> **EXERCISE**: A line qualifies if it holds the string "lens". Copy every qualifying line from the records.

> **RECORD EXCERPTS**:

/-- Objects 0x4104 to 0x5113. -/
def dictRows6 : List Row :=
  [⟨0x4104, 0, 255, .u32, .rw, 1, .frame, .num 0, .any⟩,
   ⟨0x4105, 0, 255, .u32, .rw, 2, .take, .num 0, .any⟩,
   ⟨0x4106, 0, 255, .enum16, .rw, 1, .frame, .num 0, .span 0 3⟩,
   ⟨0x4107, 0, 255, .enum16, .rw, 2, .take, .num 0, .span 0 1⟩,
   ⟨0x4108, 0, 255, .u16, .rw, 1, .frame, .num 1024, .span 0 1024⟩,
   ⟨0x4109, 0, 255, .enum16, .rw, 1, .frame, .num 1, .span 0 1⟩,
   ⟨0x410A, 0, 255, .u8, .rw, 1, .frame, .num 3, .any⟩,
   ⟨0x410B, 0, 255, .bool, .rw, 2, .take, .num 0, .any⟩,
   ⟨0x410C, 0, 255, .u32, .wo, 1, .immediate, .num 0, .step 0 0xFFFFFFFF 64⟩,
   ⟨0x410D, 0, 255, .octets, .wo, 1, .immediate, .bytes [], .any⟩,
   ⟨0x410E, 0, 255, .bool, .wo, 1, .frame, .num 0, .any⟩,
   ⟨0x4110, 0, 255, .enum16, .ro, 0, .immediate, .num 0, .any⟩,
   ⟨0x4111, 0, 255, .u8, .ro, 0, .immediate, .num 6, .any⟩,
   ⟨0x4112, 0, 255, .u32, .ro, 0, .immediate, .num 65536, .any⟩,
   ⟨0x4113, 0, 255, .u32, .ro, 0, .immediate, .num 65536, .any⟩,
   ⟨0x4114, 0, 255, .bool, .ro, 0, .immediate, .num 0, .any⟩,
   ⟨0x4115, 0, 255, .u64, .ro, 0, .immediate, .num 0, .any⟩,
   ⟨0x411F, 0, 255, .bool, .wo, 1, .immediate, .num 0, .any⟩,
   ⟨0x4800, 0, 0, .u16, .rw, 2, .frame, .num 100, .span 48 400⟩,
   ⟨0x4801, 0, 0, .u16, .rw, 2, .frame, .num 1000, .span 400 4000⟩,
   ⟨0x4810, 0, 2047, .enum16, .rw, 2, .take, .num 0, .span 0 3⟩,
   ⟨0x4811, 0, 2047, .enum16, .ro, 0, .immediate, .num 0xFFFF, .any⟩,
   ⟨0x4820, 0, 2047, .enum16, .rw, 2, .take, .num 0xFFFF, .spanOr 0 3 0xFFFF⟩,
   ⟨0x4821, 0, 2047, .enum16, .ro, 0, .immediate, .num 0, .any⟩,
   ⟨0x4830, 0, 31, .enum16, .rw, 2, .take, .num 0xFFFF, .spanOr 0 3 0xFFFF⟩,
   ⟨0x4831, 0, 31, .enum16, .rw, 2, .take, .num 0, .span 0 3⟩,
   ⟨0x4840, 0, 255, .enum16, .rw, 1, .frame, .num 0, .span 0 3⟩,
   ⟨0x4850, 0, 287, .enum16, .rw, 1, .frame, .num 0, .span 0 1⟩,
   ⟨0x4851, 0, 287, .u16, .rw, 1, .frame, .num 1000, .span 100 10000⟩,
   ⟨0x4852, 0, 287, .u16, .rw, 1, .frame, .num 203, .span 50 1000⟩,
   ⟨0x4853, 0, 287, .bool, .rw, 1, .frame, .num 0, .any⟩,
   ⟨0x4854, 0, 287, .bool, .rw, 1, .frame, .num 0, .any⟩,
   ⟨0x4855, 0, 287, .octets, .wo, 1, .immediate, .bytes [], .lens 6150 6150 1⟩,
   ⟨0x4856, 0, 287, .u32, .wo, 1, .immediate, .num 0, .any⟩,
   ⟨0x4857, 0, 287, .octets, .wo, 1, .immediate, .bytes [], .any⟩,
   ⟨0x4858, 0, 287, .bool, .wo, 1, .frame, .num 0, .any⟩,
   ⟨0x4860, 0, 287, .bits32, .ro, 0, .immediate, .num 0x00000001, .any⟩,
   ⟨0x4861, 0, 287, .enum16, .ro, 0, .immediate, .num 0, .any⟩,
   ⟨0x4862, 0, 287, .enum16, .ro, 0, .immediate, .num 0, .any⟩,
   ⟨0x5000, 0, 32767, .i16, .rw, 1, .immediate, .num 0, .gain⟩,
   ⟨0x5001, 0, 32767, .bool, .rw, 1, .immediate, .num 0, .any⟩,
   ⟨0x5002, 0, 32767, .u16, .rw, 1, .immediate, .num 0, .span 0 9600⟩,
   ⟨0x5003, 0, 32767, .octets, .rw, 1, .immediate, .bytes [], .eq 4⟩,
   ⟨0x5010, 0, 32767, .enum16, .ro, 0, .immediate, .num 0, .any⟩,
   ⟨0x5011, 0, 32767, .enum16, .ro, 0, .immediate, .num 0, .any⟩,
   ⟨0x5012, 0, 32767, .enum16, .ro, 0, .immediate, .num 0, .any⟩,
   ⟨0x5013, 0, 32767, .i32, .ro, 0, .immediate, .num 0, .any⟩,
   ⟨0x5014, 0, 32767, .bool, .ro, 0, .immediate, .num 0, .any⟩,
   ⟨0x5015, 0, 32767, .i16, .ro, 0, .immediate, .num (-12800), .any⟩,
   ⟨0x5016, 0, 32767, .i16, .ro, 0, .immediate, .num (-12800), .any⟩,
   ⟨0x501F, 0, 32767, .bool, .wo, 1, .immediate, .num 0, .any⟩,
   ⟨0x5100, 0, 2047, .octets, .rw, 1, .take, .bytes [], .busSrc⟩,
   ⟨0x5101, 0, 2047, .octets, .rw, 1, .immediate, .bytes [], .gains 128⟩,
   ⟨0x5102, 0, 2047, .i16, .rw, 1, .immediate, .num 0, .gain⟩,
   ⟨0x5103, 0, 2047, .octets, .rw, 1, .immediate, .bytes [], .eq 8⟩,
   ⟨0x5104, 0, 2047, .u8, .rw, 2, .take, .num 0, .span 0 127⟩,
   ⟨0x5110, 0, 2047, .i16, .ro, 0, .immediate, .num (-12800), .any⟩,
   ⟨0x5111, 0, 2047, .i16, .ro, 0, .immediate, .num (-12800), .any⟩,
   ⟨0x5112, 0, 2047, .i16, .ro, 0, .immediate, .num (-12800), .any⟩,
   ⟨0x5113, 0, 2047, .u64, .ro, 0, .immediate, .num 0, .any⟩]

/-- Objects 0x511F to 0x601B. -/
def dictRows7 : List Row :=
  [⟨0x511F, 0, 2047, .bool, .wo, 1, .immediate, .num 0, .any⟩,
   ⟨0x5200, 0, 32767, .u32, .rw, 1, .take, .num 0x00000000, .audioRef⟩,
   ⟨0x5201, 0, 32767, .enum16, .rw, 2, .take, .num 0, .span 0 1⟩,
   ⟨0x5202, 0, 32767, .u16, .rw, 1, .frame, .num 480, .span 0 9600⟩,
   ⟨0x5203, 0, 32767, .enum16, .rw, 1, .frame, .num 0, .span 0 1⟩,
   ⟨0x5204, 0, 32767, .u16, .rw, 2, .take, .num 0xFFFF, .spanOr 0 2047 0xFFFF⟩,
   ⟨0x5205, 0, 32767, .i32, .rw, 1, .frame, .num 0, .span (-100000000) 100000000⟩,
   ⟨0x5206, 0, 32767, .u16, .rw, 2, .take, .num 200, .span 1 2000⟩,
   ⟨0x5207, 0, 32767, .bool, .rw, 2, .frame, .num 1, .any⟩,
   ⟨0x5210, 0, 32767, .enum16, .ro, 0, .immediate, .num 0, .any⟩,
   ⟨0x5211, 0, 32767, .enum16, .ro, 0, .immediate, .num 0, .any⟩,
   ⟨0x5212, 0, 32767, .u32, .ro, 0, .immediate, .num 0, .any⟩,
   ⟨0x5213, 0, 32767, .u64, .ro, 0, .immediate, .num 0, .any⟩,
   ⟨0x5214, 0, 32767, .i32, .ro, 0, .immediate, .num 0, .any⟩,
   ⟨0x5215, 0, 32767, .enum16, .ro, 0, .immediate, .num 0, .any⟩,
   ⟨0x5216, 0, 32767, .i16, .ro, 0, .immediate, .num (-12800), .any⟩,
   ⟨0x5217, 0, 32767, .i16, .ro, 0, .immediate, .num (-12800), .any⟩,
   ⟨0x5218, 0, 32767, .i16, .ro, 0, .immediate, .num (-12800), .any⟩,
   ⟨0x5219, 0, 32767, .u64, .ro, 0, .immediate, .num 0, .any⟩,
   ⟨0x521A, 0, 32767, .u64, .ro, 0, .immediate, .num 0, .any⟩,
   ⟨0x521F, 0, 32767, .bool, .wo, 1, .immediate, .num 0, .any⟩,
   ⟨0x5300, 0, 0, .u16, .rw, 1, .frame, .num 2000, .span 0 60000⟩,
   ⟨0x5301, 0, 0, .u64, .ro, 0, .immediate, .num 0, .any⟩,
   ⟨0x5302, 0, 0, .u64, .ro, 0, .immediate, .num 0, .any⟩,
   ⟨0x5400, 0, 255, .octets, .rw, 1, .frame, .bytes [], .loud⟩,
   ⟨0x5401, 0, 255, .i16, .rw, 1, .frame, .num 0x7FFF, .any⟩,
   ⟨0x5410, 0, 255, .i16, .ro, 0, .immediate, .num (-12800), .any⟩,
   ⟨0x5411, 0, 255, .i16, .ro, 0, .immediate, .num (-12800), .any⟩,
   ⟨0x541F, 0, 255, .bool, .wo, 1, .immediate, .num 0, .any⟩,
   ⟨0x5800, 0, 7, .u16, .rw, 2, .take, .num 0xFFFF, .any⟩,
   ⟨0x5801, 0, 7, .u8, .rw, 2, .take, .num 0, .span 0 32⟩,
   ⟨0x5802, 0, 7, .u16, .rw, 2, .take, .num 0xFFFF, .any⟩,
   ⟨0x5803, 0, 7, .u8, .rw, 2, .take, .num 0, .span 0 32⟩,
   ⟨0x5804, 0, 7, .u32, .rw, 2, .immediate, .num 0x00000290, .any⟩,
   ⟨0x5805, 0, 7, .bits32, .rw, 1, .immediate, .num 0x00000003, .any⟩,
   ⟨0x5806, 0, 7, .bits32, .rw, 1, .immediate, .num 0x00000003, .any⟩,
   ⟨0x5810, 0, 7, .bits32, .ro, 0, .immediate, .num 0x00000070, .any⟩,
   ⟨0x5811, 0, 7, .u32, .ro, 0, .immediate, .num 0, .any⟩,
   ⟨0x5812, 0, 7, .u64, .ro, 0, .immediate, .num 0, .any⟩,
   ⟨0x6000, 0, 287, .u16, .rw, 2, .take, .num 0xFFFF, .spanOr 0 2047 0xFFFF⟩,
   ⟨0x6001, 0, 287, .bits32, .rw, 2, .immediate, .num 0x000001FF, .mask 0x1FF⟩,
   ⟨0x6002, 0, 287, .bool, .rw, 2, .take, .num 0, .any⟩,
   ⟨0x6003, 0, 287, .enum16, .rw, 2, .immediate, .num 0, .span 0 2⟩,
   ⟨0x6004, 0, 287, .enum16, .rw, 2, .immediate, .num 0, .span 0 2⟩,
   ⟨0x6005, 0, 287, .enum16, .rw, 2, .immediate, .num 0, .span 0 1⟩,
   ⟨0x6006, 0, 287, .u16, .rw, 2, .take, .num 0xFFFF, .spanOr 0 32767 0xFFFF⟩,
   ⟨0x6007, 0, 287, .bits32, .rw, 2, .take, .num 0x0000000F, .any⟩,
   ⟨0x6008, 0, 287, .octets, .rw, 2, .frame, .bytes [], .lens 0 16 2⟩,
   ⟨0x6010, 0, 287, .enum16, .ro, 0, .immediate, .num 0, .any⟩,
   ⟨0x6011, 0, 287, .enum16, .ro, 0, .immediate, .num 0xFFFF, .any⟩,
   ⟨0x6012, 0, 287, .enum16, .ro, 0, .immediate, .num 0, .any⟩,
   ⟨0x6013, 0, 287, .u32, .ro, 0, .immediate, .num 0, .any⟩,
   ⟨0x6014, 0, 287, .bits32, .ro, 0, .immediate, .num 0, .any⟩,
   ⟨0x6015, 0, 287, .u32, .ro, 0, .immediate, .num 0, .any⟩,
   ⟨0x6016, 0, 287, .u64, .ro, 0, .immediate, .num 0, .any⟩,
   ⟨0x6017, 0, 287, .bits32, .ro, 0, .immediate, .num 0, .any⟩,
   ⟨0x6018, 0, 287, .u64, .ro, 0, .immediate, .num 0, .any⟩,
   ⟨0x6019, 0, 287, .u64, .ro, 0, .immediate, .num 0, .any⟩,
   ⟨0x601A, 0, 287, .bits32, .ro, 0, .immediate, .num 0, .any⟩,
   ⟨0x601B, 0, 287, .u64, .ro, 0, .immediate, .num 0, .any⟩]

> **EXERCISE ANSWER**:
   ⟨0x4855, 0, 287, .octets, .wo, 1, .immediate, .bytes [], .lens 6150 6150 1⟩,
   ⟨0x6008, 0, 287, .octets, .rw, 2, .frame, .bytes [], .lens 0 16 2⟩,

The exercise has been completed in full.